While comparable to 2D cardiac MR velocity mapping, comprehensive 3D velocity acquisition could be relatively operator independent, and potentially yield information on blood flow in patients with congenital or valvular heart disease, according to research published this month in the Journal of Cardiovascular Magnetic Resonance.
Two-dimensional, uni-directionally encoded, cardiovascular MR (CMR) velocity mapping is an established technique for the quantification of blood flow in large vessels. However, it requires an operator to correctly align the planes of acquisition.
Researchers sought to compare the curves and volumes of flow derived from conventional 2D and comprehensive 3D flow acquisitions in a steady state flow model, and in vivo through planes transecting the ascending aorta and pulmonary trunk in 10 healthy volunteers.
Using a 1.5T Phillips Intera CMR system, 3D acquisitions were done with an anisotropic 3D segmented k-space phase contrast gradient echo sequence with a short EPI readout, as well as prospective ECG and diaphragm navigator gating.
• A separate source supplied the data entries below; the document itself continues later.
-- ==== Sys2Proof/Laws/State.lean ====
section
/-! SUPPORT. One lemma per field of the dynamic state and per named update: what the update leaves as it was. -/

namespace Sys2Proof.Machine

variable (c : Cfg) (d : Dyn)

@[simp] theorem Dyn.wr_free (a : Nat) (v : Word) : (d.wr a v).free = d.free := rfl
@[simp] theorem Dyn.wr_readData (a : Nat) (v : Word) : (d.wr a v).readData = d.readData := rfl
@[simp] theorem Dyn.wr_boot (a : Nat) (v : Word) : (d.wr a v).boot = d.boot := rfl
@[simp] theorem Dyn.wr_nv (a : Nat) (v : Word) : (d.wr a v).nv = d.nv := rfl
@[simp] theorem Dyn.wr_slc (a : Nat) (v : Word) : (d.wr a v).slc = d.slc := rfl
@[simp] theorem Dyn.wr_pol (a : Nat) (v : Word) : (d.wr a v).pol = d.pol := rfl
@[simp] theorem Dyn.wr_bitMem (a : Nat) (v : Word) : (d.wr a v).bitMem = d.bitMem := rfl
@[simp] theorem Dyn.wr_wordMem (a : Nat) (v : Word) : (d.wr a v).wordMem = d.wordMem := rfl
@[simp] theorem Dyn.wr_timers (a : Nat) (v : Word) : (d.wr a v).timers = d.timers := rfl
@[simp] theorem Dyn.wr_counters (a : Nat) (v : Word) : (d.wr a v).counters = d.counters := rfl
@[simp] theorem Dyn.wr_edges (a : Nat) (v : Word) : (d.wr a v).edges = d.edges := rfl
@[simp] theorem Dyn.wr_agreed (a : Nat) (v : Word) : (d.wr a v).agreed = d.agreed := rfl
@[simp] theorem Dyn.wr_outW (a : Nat) (v : Word) : (d.wr a v).outW = d.outW := rfl
@[simp] theorem Dyn.wr_outC (a : Nat) (v : Word) : (d.wr a v).outC = d.outC := rfl
@[simp] theorem Dyn.wr_lve (a : Nat) (v : Word) : (d.wr a v).lve = d.lve := rfl
@[simp] theorem Dyn.wr_life (a : Nat) (v : Word) : (d.wr a v).life = d.life := rfl
@[simp] theorem Dyn.wr_dio (a : Nat) (v : Word) : (d.wr a v).dio = d.dio := rfl
@[simp] theorem Dyn.wr_released (a : Nat) (v : Word) : (d.wr a v).released = d.released := rfl
@[simp] theorem Dyn.wr_aio (a : Nat) (v : Word) : (d.wr a v).aio = d.aio := rfl
@[simp] theorem Dyn.wr_cal (a : Nat) (v : Word) : (d.wr a v).cal = d.cal := rfl
@[simp] theorem Dyn.wr_clk (a : Nat) (v : Word) : (d.wr a v).clk = d.clk := rfl
@[simp] theorem Dyn.wr_tsu (a : Nat) (v : Word) : (d.wr a v).tsu = d.tsu := rfl
@[simp] theorem Dyn.wr_latches (a : Nat) (v : Word) : (d.wr a v).latches = d.latches := rfl
@[simp] theorem Dyn.wr_queues (a : Nat) (v : Word) : (d.wr a v).queues = d.queues := rfl
@[simp] theorem Dyn.wr_alarms (a : Nat) (v : Word) : (d.wr a v).alarms = d.alarms := rfl
@[simp] theorem Dyn.wr_jrn (a : Nat) (v : Word) : (d.wr a v).jrn = d.jrn := rfl
@[simp] theorem Dyn.wr_twin (a : Nat) (v : Word) : (d.wr a v).twin = d.twin := rfl
@[simp] theorem Dyn.wr_rtc (a : Nat) (v : Word) : (d.wr a v).rtc = d.rtc := rfl
@[simp] theorem Dyn.wr_net (a : Nat) (v : Word) : (d.wr a v).net = d.net := rfl
@[simp] theorem Dyn.wr_can (a : Nat) (v : Word) : (d.wr a v).can = d.can := rfl
@[simp] theorem Dyn.wr_sent (a : Nat) (v : Word) : (d.wr a v).sent = d.sent := rfl
@[simp] theorem Dyn.wr_loops (a : Nat) (v : Word) : (d.wr a v).loops = d.loops := rfl
@[simp] theorem Dyn.wr_slv (a : Nat) (v : Word) : (d.wr a v).slv = d.slv := rfl

@[simp] theorem Dyn.put_free (f : Fld) (v : Nat) : (d.put f v).free = d.free := rfl
@[simp] theorem Dyn.put_readData (f : Fld) (v : Nat) : (d.put f v).readData = d.readData := rfl
@[simp] theorem Dyn.put_boot (f : Fld) (v : Nat) : (d.put f v).boot = d.boot := rfl
@[simp] theorem Dyn.put_nv (f : Fld) (v : Nat) : (d.put f v).nv = d.nv := rfl
@[simp] theorem Dyn.put_slc (f : Fld) (v : Nat) : (d.put f v).slc = d.slc := rfl
@[simp] theorem Dyn.put_pol (f : Fld) (v : Nat) : (d.put f v).pol = d.pol := rfl
@[simp] theorem Dyn.put_bitMem (f : Fld) (v : Nat) : (d.put f v).bitMem = d.bitMem := rfl
@[simp] theorem Dyn.put_wordMem (f : Fld) (v : Nat) : (d.put f v).wordMem = d.wordMem := rfl
@[simp] theorem Dyn.put_timers (f : Fld) (v : Nat) : (d.put f v).timers = d.timers := rfl
@[simp] theorem Dyn.put_counters (f : Fld) (v : Nat) : (d.put f v).counters = d.counters := rfl
@[simp] theorem Dyn.put_edges (f : Fld) (v : Nat) : (d.put f v).edges = d.edges := rfl
@[simp] theorem Dyn.put_agreed (f : Fld) (v : Nat) : (d.put f v).agreed = d.agreed := rfl
@[simp] theorem Dyn.put_outW (f : Fld) (v : Nat) : (d.put f v).outW = d.outW := rfl
@[simp] theorem Dyn.put_outC (f : Fld) (v : Nat) : (d.put f v).outC = d.outC := rfl
@[simp] theorem Dyn.put_lve (f : Fld) (v : Nat) : (d.put f v).lve = d.lve := rfl
@[simp] theorem Dyn.put_life (f : Fld) (v : Nat) : (d.put f v).life = d.life := rfl
@[simp] theorem Dyn.put_dio (f : Fld) (v : Nat) : (d.put f v).dio = d.dio := rfl
@[simp] theorem Dyn.put_released (f : Fld) (v : Nat) : (d.put f v).released = d.released := rfl
@[simp] theorem Dyn.put_aio (f : Fld) (v : Nat) : (d.put f v).aio = d.aio := rfl
@[simp] theorem Dyn.put_cal (f : Fld) (v : Nat) : (d.put f v).cal = d.cal := rfl
@[simp] theorem Dyn.put_clk (f : Fld) (v : Nat) : (d.put f v).clk = d.clk := rfl
@[simp] theorem Dyn.put_tsu (f : Fld) (v : Nat) : (d.put f v).tsu = d.tsu := rfl
@[simp] theorem Dyn.put_latches (f : Fld) (v : Nat) : (d.put f v).latches = d.latches := rfl
@[simp] theorem Dyn.put_queues (f : Fld) (v : Nat) : (d.put f v).queues = d.queues := rfl
@[simp] theorem Dyn.put_alarms (f : Fld) (v : Nat) : (d.put f v).alarms = d.alarms := rfl
@[simp] theorem Dyn.put_jrn (f : Fld) (v : Nat) : (d.put f v).jrn = d.jrn := rfl
@[simp] theorem Dyn.put_twin (f : Fld) (v : Nat) : (d.put f v).twin = d.twin := rfl
@[simp] theorem Dyn.put_rtc (f : Fld) (v : Nat) : (d.put f v).rtc = d.rtc := rfl
@[simp] theorem Dyn.put_net (f : Fld) (v : Nat) : (d.put f v).net = d.net := rfl
@[simp] theorem Dyn.put_can (f : Fld) (v : Nat) : (d.put f v).can = d.can := rfl
@[simp] theorem Dyn.put_sent (f : Fld) (v : Nat) : (d.put f v).sent = d.sent := rfl
@[simp] theorem Dyn.put_loops (f : Fld) (v : Nat) : (d.put f v).loops = d.loops := rfl
@[simp] theorem Dyn.put_slv (f : Fld) (v : Nat) : (d.put f v).slv = d.slv := rfl

@[simp] theorem Dyn.setFlag_free (f : Fld) (b : Bool) : (d.setFlag f b).free = d.free := rfl
@[simp] theorem Dyn.setFlag_readData (f : Fld) (b : Bool) : (d.setFlag f b).readData = d.readData := rfl
@[simp] theorem Dyn.setFlag_boot (f : Fld) (b : Bool) : (d.setFlag f b).boot = d.boot := rfl
@[simp] theorem Dyn.setFlag_nv (f : Fld) (b : Bool) : (d.setFlag f b).nv = d.nv := rfl
@[simp] theorem Dyn.setFlag_slc (f : Fld) (b : Bool) : (d.setFlag f b).slc = d.slc := rfl
@[simp] theorem Dyn.setFlag_pol (f : Fld) (b : Bool) : (d.setFlag f b).pol = d.pol := rfl
@[simp] theorem Dyn.setFlag_bitMem (f : Fld) (b : Bool) : (d.setFlag f b).bitMem = d.bitMem := rfl
@[simp] theorem Dyn.setFlag_wordMem (f : Fld) (b : Bool) : (d.setFlag f b).wordMem = d.wordMem := rfl
@[simp] theorem Dyn.setFlag_timers (f : Fld) (b : Bool) : (d.setFlag f b).timers = d.timers := rfl
@[simp] theorem Dyn.setFlag_counters (f : Fld) (b : Bool) : (d.setFlag f b).counters = d.counters := rfl
@[simp] theorem Dyn.setFlag_edges (f : Fld) (b : Bool) : (d.setFlag f b).edges = d.edges := rfl
@[simp] theorem Dyn.setFlag_agreed (f : Fld) (b : Bool) : (d.setFlag f b).agreed = d.agreed := rfl
@[simp] theorem Dyn.setFlag_outW (f : Fld) (b : Bool) : (d.setFlag f b).outW = d.outW := rfl
@[simp] theorem Dyn.setFlag_outC (f : Fld) (b : Bool) : (d.setFlag f b).outC = d.outC := rfl
@[simp] theorem Dyn.setFlag_lve (f : Fld) (b : Bool) : (d.setFlag f b).lve = d.lve := rfl
@[simp] theorem Dyn.setFlag_life (f : Fld) (b : Bool) : (d.setFlag f b).life = d.life := rfl
@[simp] theorem Dyn.setFlag_dio (f : Fld) (b : Bool) : (d.setFlag f b).dio = d.dio := rfl
@[simp] theorem Dyn.setFlag_released (f : Fld) (b : Bool) : (d.setFlag f b).released = d.released := rfl
@[simp] theorem Dyn.setFlag_aio (f : Fld) (b : Bool) : (d.setFlag f b).aio = d.aio := rfl
@[simp] theorem Dyn.setFlag_cal (f : Fld) (b : Bool) : (d.setFlag f b).cal = d.cal := rfl
@[simp] theorem Dyn.setFlag_clk (f : Fld) (b : Bool) : (d.setFlag f b).clk = d.clk := rfl
@[simp] theorem Dyn.setFlag_tsu (f : Fld) (b : Bool) : (d.setFlag f b).tsu = d.tsu := rfl
@[simp] theorem Dyn.setFlag_latches (f : Fld) (b : Bool) : (d.setFlag f b).latches = d.latches := rfl
@[simp] theorem Dyn.setFlag_queues (f : Fld) (b : Bool) : (d.setFlag f b).queues = d.queues := rfl
@[simp] theorem Dyn.setFlag_alarms (f : Fld) (b : Bool) : (d.setFlag f b).alarms = d.alarms := rfl
@[simp] theorem Dyn.setFlag_jrn (f : Fld) (b : Bool) : (d.setFlag f b).jrn = d.jrn := rfl
@[simp] theorem Dyn.setFlag_twin (f : Fld) (b : Bool) : (d.setFlag f b).twin = d.twin := rfl
@[simp] theorem Dyn.setFlag_rtc (f : Fld) (b : Bool) : (d.setFlag f b).rtc = d.rtc := rfl
@[simp] theorem Dyn.setFlag_net (f : Fld) (b : Bool) : (d.setFlag f b).net = d.net := rfl
@[simp] theorem Dyn.setFlag_can (f : Fld) (b : Bool) : (d.setFlag f b).can = d.can := rfl
@[simp] theorem Dyn.setFlag_sent (f : Fld) (b : Bool) : (d.setFlag f b).sent = d.sent := rfl
@[simp] theorem Dyn.setFlag_loops (f : Fld) (b : Bool) : (d.setFlag f b).loops = d.loops := rfl
@[simp] theorem Dyn.setFlag_slv (f : Fld) (b : Bool) : (d.setFlag f b).slv = d.slv := rfl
The 2D acquisitions used segmented k-space phase contrast with prospective ECG and diaphragm navigator gating. The researchers performed quantitative flow analyses retrospectively with dedicated software for both the in vivo and in vitro acquisitions.
"If all three directional components of velocity are measured for each voxel of a 3D volume through the phases of the cardiac cycle, blood flow through any chosen plane can potentially be calculated retrospectively. The initial acquisition is then more time consuming but relatively operator independent," the authors wrote.
Analysis of in vitro data found the 3D technique to have overestimated the continuous flow rate by approximately 5 percent across the entire applied flow range. The in vivo analysis found that the 2D and the 3D techniques yielded similar volumetric flow curves and measurements. Each in vivo 3D acquisition took about eight minutes or more.
The investigators concluded that flow measurements derived from the 3D and 2D acquisitions were comparable; however, although it was time consuming, comprehensive 3D velocity acquisition could be relatively operator independent and potentially yield information on flow through several retrospectively chosen planes, for example in patients with congenital or valvular heart disease.